--- Data provided Enclosed Below ---
theorem RoundTrip.mz (z : BitVec 4) (d : BitVec 1) : RoundTrip.Statement (.mz z d) := by
  intro h _
  change decodeEnc (.long (0xEF0#12 ++ z ++ 0x0#15 ++ d)) = _
  rw [decode_long_47 _ (by simp (disch := decide) only [fld_hi, fld_lit]; all_goals rfl)]
  simp (disch := decide) only [decodeMajor47, fld_hi, fld_lo, fld_all, fld_lit, extract_hi, extract_lo,
    extract_all, Nat.reduceSub, Nat.reducePow, Nat.reduceMod, Nat.reduceDiv, Nat.reduceEqDiff, reduceIte, Nat.reduceBEq,
    Bool.false_eq_true, BitVec.toNat_ofNat, Bool.true_and, Bool.and_true, row_ok h]

theorem RoundTrip.mma (z : BitVec 4) (a : BitVec 5) (b : BitVec 5) (x : BitVec 1) (y : BitVec 1) (g : BitVec 2) : RoundTrip.Statement (.mma z a b x y g) := by
  intro h _
  change decodeEnc (.long (0xEF1#12 ++ z ++ a ++ b ++ x ++ y ++ 0#2 ++ g)) = _
  rw [decode_long_47 _ (by simp (disch := decide) only [fld_hi, fld_lit]; all_goals rfl)]
  simp (disch := decide) only [decodeMajor47, fld_hi, fld_lo, fld_all, fld_lit, extract_hi, extract_lo,
    extract_all, Nat.reduceSub, Nat.reducePow, Nat.reduceMod, Nat.reduceDiv, Nat.reduceEqDiff, reduceIte, Nat.reduceBEq,
    Bool.false_eq_true, BitVec.toNat_ofNat, Bool.true_and, Bool.and_true, row_ok h]

theorem RoundTrip.mma2 (z : BitVec 4) (a : BitVec 5) (b : BitVec 5) (x : BitVec 1) (y : BitVec 1) (g : BitVec 2) : RoundTrip.Statement (.mma2 z a b x y g) := by
  intro h _
  change decodeEnc (.long (0xEF2#12 ++ z ++ a ++ b ++ x ++ y ++ 0#2 ++ g)) = _
  rw [decode_long_47 _ (by simp (disch := decide) only [fld_hi, fld_lit]; all_goals rfl)]
  simp (disch := decide) only [decodeMajor47, fld_hi, fld_lo, fld_all, fld_lit, extract_hi, extract_lo,
    extract_all, Nat.reduceSub, Nat.reducePow, Nat.reduceMod, Nat.reduceDiv, Nat.reduceEqDiff, reduceIte, Nat.reduceBEq,
    Bool.false_eq_true, BitVec.toNat_ofNat, Bool.true_and, Bool.and_true, row_ok h]

theorem RoundTrip.mmas (z : BitVec 4) (a : BitVec 5) (b : BitVec 5) (x : BitVec 1) (y : BitVec 1) (n : BitVec 2) (g : BitVec 2) : RoundTrip.Statement (.mmas z a b x y n g) := by
  intro h _
  change decodeEnc (.long (0xEF3#12 ++ z ++ a ++ b ++ x ++ y ++ n ++ g)) = _
  rw [decode_long_47 _ (by simp (disch := decide) only [fld_hi, fld_lit]; all_goals rfl)]
  simp (disch := decide) only [decodeMajor47, fld_hi, fld_lo, fld_all, fld_lit, extract_hi, extract_lo,
    extract_all, Nat.reduceSub, Nat.reducePow, Nat.reduceMod, Nat.reduceDiv, Nat.reduceEqDiff, reduceIte, Nat.reduceBEq,
    Bool.false_eq_true, BitVec.toNat_ofNat, Bool.true_and, Bool.and_true, row_ok h]

theorem RoundTrip.mfwd (z : BitVec 4) (c : BitVec 5) (t : BitVec 1) (o : BitVec 2) (w : BitVec 6) : RoundTrip.Statement (.mfwd z c t o w) := by
  intro h _
  change decodeEnc (.long (0xEF4#12 ++ z ++ c ++ t ++ 0#2 ++ o ++ w)) = _
  rw [decode_long_47 _ (by simp (disch := decide) only [fld_hi, fld_lit]; all_goals rfl)]
  simp (disch := decide) only [decodeMajor47, fld_hi, fld_lo, fld_all, fld_lit, extract_hi, extract_lo,
    extract_all, Nat.reduceSub, Nat.reducePow, Nat.reduceMod, Nat.reduceDiv, Nat.reduceEqDiff, reduceIte, Nat.reduceBEq,
    Bool.false_eq_true, BitVec.toNat_ofNat, Bool.true_and, Bool.and_true, row_ok h]

theorem RoundTrip.mst (z : BitVec 4) (c : BitVec 5) (e : BitVec 1) (m : BitVec 2) (s : BitVec 1) (l : BitVec 1) (y : BitVec 4) : RoundTrip.Statement (.mst z c e m s l y) := by
  intro h _
  change decodeEnc (.long (0xEF5#12 ++ z ++ c ++ e ++ m ++ s ++ 0#1 ++ l ++ 0#1 ++ y)) = _
  rw [decode_long_47 _ (by simp (disch := decide) only [fld_hi, fld_lit]; all_goals rfl)]
  simp (disch := decide) only [decodeMajor47, fld_hi, fld_lo, fld_all, fld_lit, extract_hi, extract_lo,
    extract_all, Nat.reduceSub, Nat.reducePow, Nat.reduceMod, Nat.reduceDiv, Nat.reduceEqDiff, reduceIte, Nat.reduceBEq,
    Bool.false_eq_true, BitVec.toNat_ofNat, Bool.true_and, Bool.and_true, row_ok h]

theorem RoundTrip.mstx (z : BitVec 4) (c : BitVec 5) : RoundTrip.Statement (.mstx z c) := by
  intro h _
  change decodeEnc (.long (0xEF6#12 ++ z ++ c ++ 0x0#11)) = _
  rw [decode_long_47 _ (by simp (disch := decide) only [fld_hi, fld_lit]; all_goals rfl)]
  simp (disch := decide) only [decodeMajor47, fld_hi, fld_lo, fld_all, fld_lit, extract_hi, extract_lo,
    extract_all, Nat.reduceSub, Nat.reducePow, Nat.reduceMod, Nat.reduceDiv, Nat.reduceEqDiff, reduceIte, Nat.reduceBEq,
    Bool.false_eq_true, BitVec.toNat_ofNat, Bool.true_and, Bool.and_true, row_ok h]

theorem RoundTrip.mldz (z : BitVec 4) (c : BitVec 5) : RoundTrip.Statement (.mldz z c) := by
  intro h _
  change decodeEnc (.long (0xEF7#12 ++ z ++ c ++ 0x0#11)) = _
  rw [decode_long_47 _ (by simp (disch := decide) only [fld_hi, fld_lit]; all_goals rfl)]
  simp (disch := decide) only [decodeMajor47, fld_hi, fld_lo, fld_all, fld_lit, extract_hi, extract_lo,
    extract_all, Nat.reduceSub, Nat.reducePow, Nat.reduceMod, Nat.reduceDiv, Nat.reduceEqDiff, reduceIte, Nat.reduceBEq,
    Bool.false_eq_true, BitVec.toNat_ofNat, Bool.true_and, Bool.and_true, row_ok h]

theorem RoundTrip.mstz (z : BitVec 4) (c : BitVec 5) : RoundTrip.Statement (.mstz z c) := by
  intro h _
  change decodeEnc (.long (0xEF8#12 ++ z ++ c ++ 0x0#11)) = _
  rw [decode_long_47 _ (by simp (disch := decide) only [fld_hi, fld_lit]; all_goals rfl)]
  simp (disch := decide) only [decodeMajor47, fld_hi, fld_lo, fld_all, fld_lit, extract_hi, extract_lo,
    extract_all, Nat.reduceSub, Nat.reducePow, Nat.reduceMod, Nat.reduceDiv, Nat.reduceEqDiff, reduceIte, Nat.reduceBEq,
    Bool.false_eq_true, BitVec.toNat_ofNat, Bool.true_and, Bool.and_true, row_ok h]

theorem RoundTrip.mchk (z : BitVec 4) : RoundTrip.Statement (.mchk z) := by
  intro h _
  change decodeEnc (.long (0xEF9#12 ++ z ++ 0x0#16)) = _
  rw [decode_long_47 _ (by simp (disch := decide) only [fld_hi, fld_lit]; all_goals rfl)]
  simp (disch := decide) only [decodeMajor47, fld_hi, fld_lo, fld_all, fld_lit, extract_hi, extract_lo,
    extract_all, Nat.reduceSub, Nat.reducePow, Nat.reduceMod, Nat.reduceDiv, Nat.reduceEqDiff, reduceIte, Nat.reduceBEq,
    Bool.false_eq_true, BitVec.toNat_ofNat, Bool.true_and, Bool.and_true, row_ok h]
--- End of Enclosed Data provided ---
• What the task requires:
Give the number of lines above that hold "decodeEnc", with no other words.

• Solution for this problem:
10